━━━ EXTRACTED MATERIAL
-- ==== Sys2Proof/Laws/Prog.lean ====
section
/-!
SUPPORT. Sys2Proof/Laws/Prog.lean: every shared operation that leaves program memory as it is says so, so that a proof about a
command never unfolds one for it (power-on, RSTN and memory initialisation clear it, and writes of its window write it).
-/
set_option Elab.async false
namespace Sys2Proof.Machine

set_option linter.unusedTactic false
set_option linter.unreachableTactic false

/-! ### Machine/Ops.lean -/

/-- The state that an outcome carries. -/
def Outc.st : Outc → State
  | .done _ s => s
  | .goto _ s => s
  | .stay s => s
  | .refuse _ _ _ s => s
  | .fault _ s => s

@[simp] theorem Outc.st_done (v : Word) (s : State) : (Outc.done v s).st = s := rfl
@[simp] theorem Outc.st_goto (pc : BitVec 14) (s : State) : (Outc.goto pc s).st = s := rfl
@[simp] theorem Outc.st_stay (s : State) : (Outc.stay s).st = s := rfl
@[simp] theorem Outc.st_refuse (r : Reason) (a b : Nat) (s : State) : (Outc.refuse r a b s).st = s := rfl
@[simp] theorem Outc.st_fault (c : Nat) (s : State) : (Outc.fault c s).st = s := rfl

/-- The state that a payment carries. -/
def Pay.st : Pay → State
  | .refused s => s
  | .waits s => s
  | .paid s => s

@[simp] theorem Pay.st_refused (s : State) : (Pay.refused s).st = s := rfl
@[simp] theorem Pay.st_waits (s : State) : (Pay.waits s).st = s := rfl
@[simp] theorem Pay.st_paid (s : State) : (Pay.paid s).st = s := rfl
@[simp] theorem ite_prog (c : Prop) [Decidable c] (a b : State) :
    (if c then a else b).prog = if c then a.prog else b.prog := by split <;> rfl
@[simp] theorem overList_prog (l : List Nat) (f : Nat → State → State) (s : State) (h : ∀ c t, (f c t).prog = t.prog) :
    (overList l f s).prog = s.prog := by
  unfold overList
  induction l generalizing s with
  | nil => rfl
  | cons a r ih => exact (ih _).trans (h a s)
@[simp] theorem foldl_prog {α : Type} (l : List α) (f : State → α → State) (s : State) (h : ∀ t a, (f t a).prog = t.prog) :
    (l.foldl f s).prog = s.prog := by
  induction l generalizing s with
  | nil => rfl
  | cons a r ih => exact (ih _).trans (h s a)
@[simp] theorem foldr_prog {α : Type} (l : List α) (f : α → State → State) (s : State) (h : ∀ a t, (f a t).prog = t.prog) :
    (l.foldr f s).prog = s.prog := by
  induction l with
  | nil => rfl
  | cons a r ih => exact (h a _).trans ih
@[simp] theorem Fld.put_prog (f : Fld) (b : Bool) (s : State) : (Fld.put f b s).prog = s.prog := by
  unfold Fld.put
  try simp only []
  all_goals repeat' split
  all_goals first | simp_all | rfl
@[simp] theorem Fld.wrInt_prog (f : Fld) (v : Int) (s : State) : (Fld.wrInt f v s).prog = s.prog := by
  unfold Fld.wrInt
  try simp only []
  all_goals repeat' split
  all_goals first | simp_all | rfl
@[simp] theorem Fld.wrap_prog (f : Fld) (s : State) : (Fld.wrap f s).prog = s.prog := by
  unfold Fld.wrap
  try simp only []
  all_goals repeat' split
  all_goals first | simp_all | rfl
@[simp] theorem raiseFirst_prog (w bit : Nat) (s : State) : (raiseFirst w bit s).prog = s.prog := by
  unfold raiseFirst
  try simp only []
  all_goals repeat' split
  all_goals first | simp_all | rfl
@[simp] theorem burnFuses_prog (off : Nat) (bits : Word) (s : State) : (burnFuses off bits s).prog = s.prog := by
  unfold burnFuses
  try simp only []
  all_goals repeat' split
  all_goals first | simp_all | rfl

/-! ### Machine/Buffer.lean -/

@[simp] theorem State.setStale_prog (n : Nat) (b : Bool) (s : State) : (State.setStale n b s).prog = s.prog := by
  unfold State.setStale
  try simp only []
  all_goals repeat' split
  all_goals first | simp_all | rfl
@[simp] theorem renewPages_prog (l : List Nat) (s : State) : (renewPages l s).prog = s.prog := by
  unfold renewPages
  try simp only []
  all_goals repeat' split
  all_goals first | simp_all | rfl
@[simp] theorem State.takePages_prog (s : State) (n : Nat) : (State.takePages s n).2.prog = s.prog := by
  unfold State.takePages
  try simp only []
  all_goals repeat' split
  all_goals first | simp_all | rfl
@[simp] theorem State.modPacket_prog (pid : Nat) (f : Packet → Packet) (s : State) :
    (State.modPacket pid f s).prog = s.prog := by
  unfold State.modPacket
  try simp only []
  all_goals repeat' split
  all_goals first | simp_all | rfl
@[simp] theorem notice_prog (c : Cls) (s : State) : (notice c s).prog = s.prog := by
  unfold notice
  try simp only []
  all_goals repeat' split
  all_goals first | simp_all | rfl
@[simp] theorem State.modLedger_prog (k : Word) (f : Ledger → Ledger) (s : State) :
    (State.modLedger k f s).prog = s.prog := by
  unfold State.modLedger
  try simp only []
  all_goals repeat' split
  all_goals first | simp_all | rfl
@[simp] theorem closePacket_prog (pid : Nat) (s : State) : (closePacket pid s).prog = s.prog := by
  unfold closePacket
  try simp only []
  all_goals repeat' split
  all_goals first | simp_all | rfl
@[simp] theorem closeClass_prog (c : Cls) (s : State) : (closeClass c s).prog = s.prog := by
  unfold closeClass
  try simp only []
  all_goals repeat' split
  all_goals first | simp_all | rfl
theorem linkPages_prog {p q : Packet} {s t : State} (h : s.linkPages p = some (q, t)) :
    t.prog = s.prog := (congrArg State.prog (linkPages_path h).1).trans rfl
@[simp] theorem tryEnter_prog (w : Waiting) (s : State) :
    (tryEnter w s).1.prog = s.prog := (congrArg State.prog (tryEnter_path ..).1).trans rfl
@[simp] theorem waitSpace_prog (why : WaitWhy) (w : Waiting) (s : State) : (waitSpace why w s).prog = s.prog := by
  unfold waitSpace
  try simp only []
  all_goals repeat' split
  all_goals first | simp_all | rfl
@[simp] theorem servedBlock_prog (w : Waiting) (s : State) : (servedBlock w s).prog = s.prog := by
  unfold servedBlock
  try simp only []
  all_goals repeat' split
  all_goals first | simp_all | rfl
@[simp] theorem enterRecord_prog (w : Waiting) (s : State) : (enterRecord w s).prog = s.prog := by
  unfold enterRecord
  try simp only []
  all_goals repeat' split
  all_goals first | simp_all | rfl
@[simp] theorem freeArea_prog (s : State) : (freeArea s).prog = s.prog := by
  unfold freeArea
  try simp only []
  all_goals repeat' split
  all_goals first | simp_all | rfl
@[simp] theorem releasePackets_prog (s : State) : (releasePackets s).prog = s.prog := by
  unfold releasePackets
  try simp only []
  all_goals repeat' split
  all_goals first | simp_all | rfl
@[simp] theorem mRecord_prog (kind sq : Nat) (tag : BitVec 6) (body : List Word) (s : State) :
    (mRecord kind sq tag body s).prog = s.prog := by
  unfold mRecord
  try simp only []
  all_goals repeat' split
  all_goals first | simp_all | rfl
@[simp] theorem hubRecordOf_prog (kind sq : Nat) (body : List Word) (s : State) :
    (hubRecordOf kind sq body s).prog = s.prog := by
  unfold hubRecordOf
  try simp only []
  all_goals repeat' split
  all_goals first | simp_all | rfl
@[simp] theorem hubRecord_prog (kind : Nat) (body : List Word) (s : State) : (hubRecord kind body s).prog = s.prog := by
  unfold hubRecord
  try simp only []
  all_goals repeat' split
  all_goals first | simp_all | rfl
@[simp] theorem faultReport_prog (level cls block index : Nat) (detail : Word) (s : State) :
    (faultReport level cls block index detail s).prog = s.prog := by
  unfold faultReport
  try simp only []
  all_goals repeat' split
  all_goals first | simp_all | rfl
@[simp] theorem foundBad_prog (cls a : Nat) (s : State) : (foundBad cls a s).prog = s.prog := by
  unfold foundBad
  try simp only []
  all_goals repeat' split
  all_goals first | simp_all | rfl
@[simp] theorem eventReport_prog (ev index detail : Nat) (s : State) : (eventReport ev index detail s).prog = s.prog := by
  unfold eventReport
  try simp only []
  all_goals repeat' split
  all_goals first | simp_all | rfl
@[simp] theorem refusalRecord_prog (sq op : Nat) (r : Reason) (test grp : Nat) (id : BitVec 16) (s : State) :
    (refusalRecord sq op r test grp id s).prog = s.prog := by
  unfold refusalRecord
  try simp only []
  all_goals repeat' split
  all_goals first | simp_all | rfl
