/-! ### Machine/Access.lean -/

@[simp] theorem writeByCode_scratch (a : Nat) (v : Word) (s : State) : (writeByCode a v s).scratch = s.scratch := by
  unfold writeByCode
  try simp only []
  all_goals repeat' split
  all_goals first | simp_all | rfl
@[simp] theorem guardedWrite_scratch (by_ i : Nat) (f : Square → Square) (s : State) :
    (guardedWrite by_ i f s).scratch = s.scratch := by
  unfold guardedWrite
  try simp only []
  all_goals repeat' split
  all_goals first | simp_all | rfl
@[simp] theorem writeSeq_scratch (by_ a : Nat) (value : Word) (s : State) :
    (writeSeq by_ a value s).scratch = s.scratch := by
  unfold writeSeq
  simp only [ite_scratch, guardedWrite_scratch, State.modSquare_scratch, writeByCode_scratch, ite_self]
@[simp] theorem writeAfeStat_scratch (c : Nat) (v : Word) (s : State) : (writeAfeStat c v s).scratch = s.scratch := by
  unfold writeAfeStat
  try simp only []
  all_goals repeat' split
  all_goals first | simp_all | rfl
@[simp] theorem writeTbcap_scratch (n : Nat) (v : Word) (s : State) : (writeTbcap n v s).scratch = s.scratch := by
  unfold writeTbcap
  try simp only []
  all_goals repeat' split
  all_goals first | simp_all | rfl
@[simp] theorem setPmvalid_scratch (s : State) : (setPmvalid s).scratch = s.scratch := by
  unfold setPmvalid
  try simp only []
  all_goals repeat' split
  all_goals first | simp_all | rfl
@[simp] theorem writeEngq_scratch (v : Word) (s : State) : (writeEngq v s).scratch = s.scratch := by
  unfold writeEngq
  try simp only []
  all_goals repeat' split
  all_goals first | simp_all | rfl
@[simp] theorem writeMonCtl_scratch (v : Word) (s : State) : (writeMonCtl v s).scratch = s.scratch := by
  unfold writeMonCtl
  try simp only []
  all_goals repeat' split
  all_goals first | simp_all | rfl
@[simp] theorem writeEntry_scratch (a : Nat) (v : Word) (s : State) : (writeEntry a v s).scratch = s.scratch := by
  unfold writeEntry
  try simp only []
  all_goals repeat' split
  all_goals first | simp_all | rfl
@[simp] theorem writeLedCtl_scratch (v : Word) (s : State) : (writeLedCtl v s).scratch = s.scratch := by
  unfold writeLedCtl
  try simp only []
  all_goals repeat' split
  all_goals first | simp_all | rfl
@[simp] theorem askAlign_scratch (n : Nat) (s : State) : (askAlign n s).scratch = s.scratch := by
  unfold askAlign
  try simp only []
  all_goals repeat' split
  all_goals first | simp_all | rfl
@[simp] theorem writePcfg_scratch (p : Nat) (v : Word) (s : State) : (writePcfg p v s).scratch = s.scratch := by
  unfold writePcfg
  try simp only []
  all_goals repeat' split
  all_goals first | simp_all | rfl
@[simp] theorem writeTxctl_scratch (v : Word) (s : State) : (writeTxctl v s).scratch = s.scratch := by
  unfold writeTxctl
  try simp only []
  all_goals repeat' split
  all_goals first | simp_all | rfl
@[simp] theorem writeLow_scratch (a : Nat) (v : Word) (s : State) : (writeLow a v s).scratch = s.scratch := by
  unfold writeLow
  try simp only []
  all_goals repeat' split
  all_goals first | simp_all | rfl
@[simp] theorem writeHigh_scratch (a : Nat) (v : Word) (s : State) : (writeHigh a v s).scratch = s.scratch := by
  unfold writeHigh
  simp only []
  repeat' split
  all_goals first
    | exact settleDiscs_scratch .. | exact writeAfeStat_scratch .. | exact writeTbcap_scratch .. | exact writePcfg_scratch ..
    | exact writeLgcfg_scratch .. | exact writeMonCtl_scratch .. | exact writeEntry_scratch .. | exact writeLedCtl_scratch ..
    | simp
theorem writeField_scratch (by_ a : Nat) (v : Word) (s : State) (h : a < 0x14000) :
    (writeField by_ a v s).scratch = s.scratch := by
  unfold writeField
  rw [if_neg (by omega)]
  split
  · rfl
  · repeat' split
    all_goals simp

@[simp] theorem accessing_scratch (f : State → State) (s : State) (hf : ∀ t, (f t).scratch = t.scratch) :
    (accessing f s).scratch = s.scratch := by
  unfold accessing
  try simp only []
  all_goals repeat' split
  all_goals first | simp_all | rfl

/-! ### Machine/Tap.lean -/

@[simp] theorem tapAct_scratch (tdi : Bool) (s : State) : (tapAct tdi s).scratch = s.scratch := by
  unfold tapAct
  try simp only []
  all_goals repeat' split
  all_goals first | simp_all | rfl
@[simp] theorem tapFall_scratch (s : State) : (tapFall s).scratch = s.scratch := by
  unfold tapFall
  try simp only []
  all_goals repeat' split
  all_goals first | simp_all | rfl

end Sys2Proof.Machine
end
━━━━━━
■ YOUR INSTRUCTIONS ■
From the very first line of the records down to the line with "v s).st = s := rfl", please write out each line exactly, including both ends and no other lines.

■ WORKED SOLUTION ■
-- ==== Sys2Proof/Laws/Prog.lean ====
section
/-!
SUPPORT. Sys2Proof/Laws/Prog.lean: every shared operation that leaves program memory as it is says so, so that a proof about a
command never unfolds one for it (power-on, RSTN and memory initialisation clear it, and writes of its window write it).
-/
set_option Elab.async false
namespace Sys2Proof.Machine

set_option linter.unusedTactic false
set_option linter.unreachableTactic false

/-! ### Machine/Ops.lean -/

/-- The state that an outcome carries. -/
def Outc.st : Outc → State
  | .done _ s => s
  | .goto _ s => s
  | .stay s => s
  | .refuse _ _ _ s => s
  | .fault _ s => s

@[simp] theorem Outc.st_done (v : Word) (s : State) : (Outc.done v s).st = s := rfl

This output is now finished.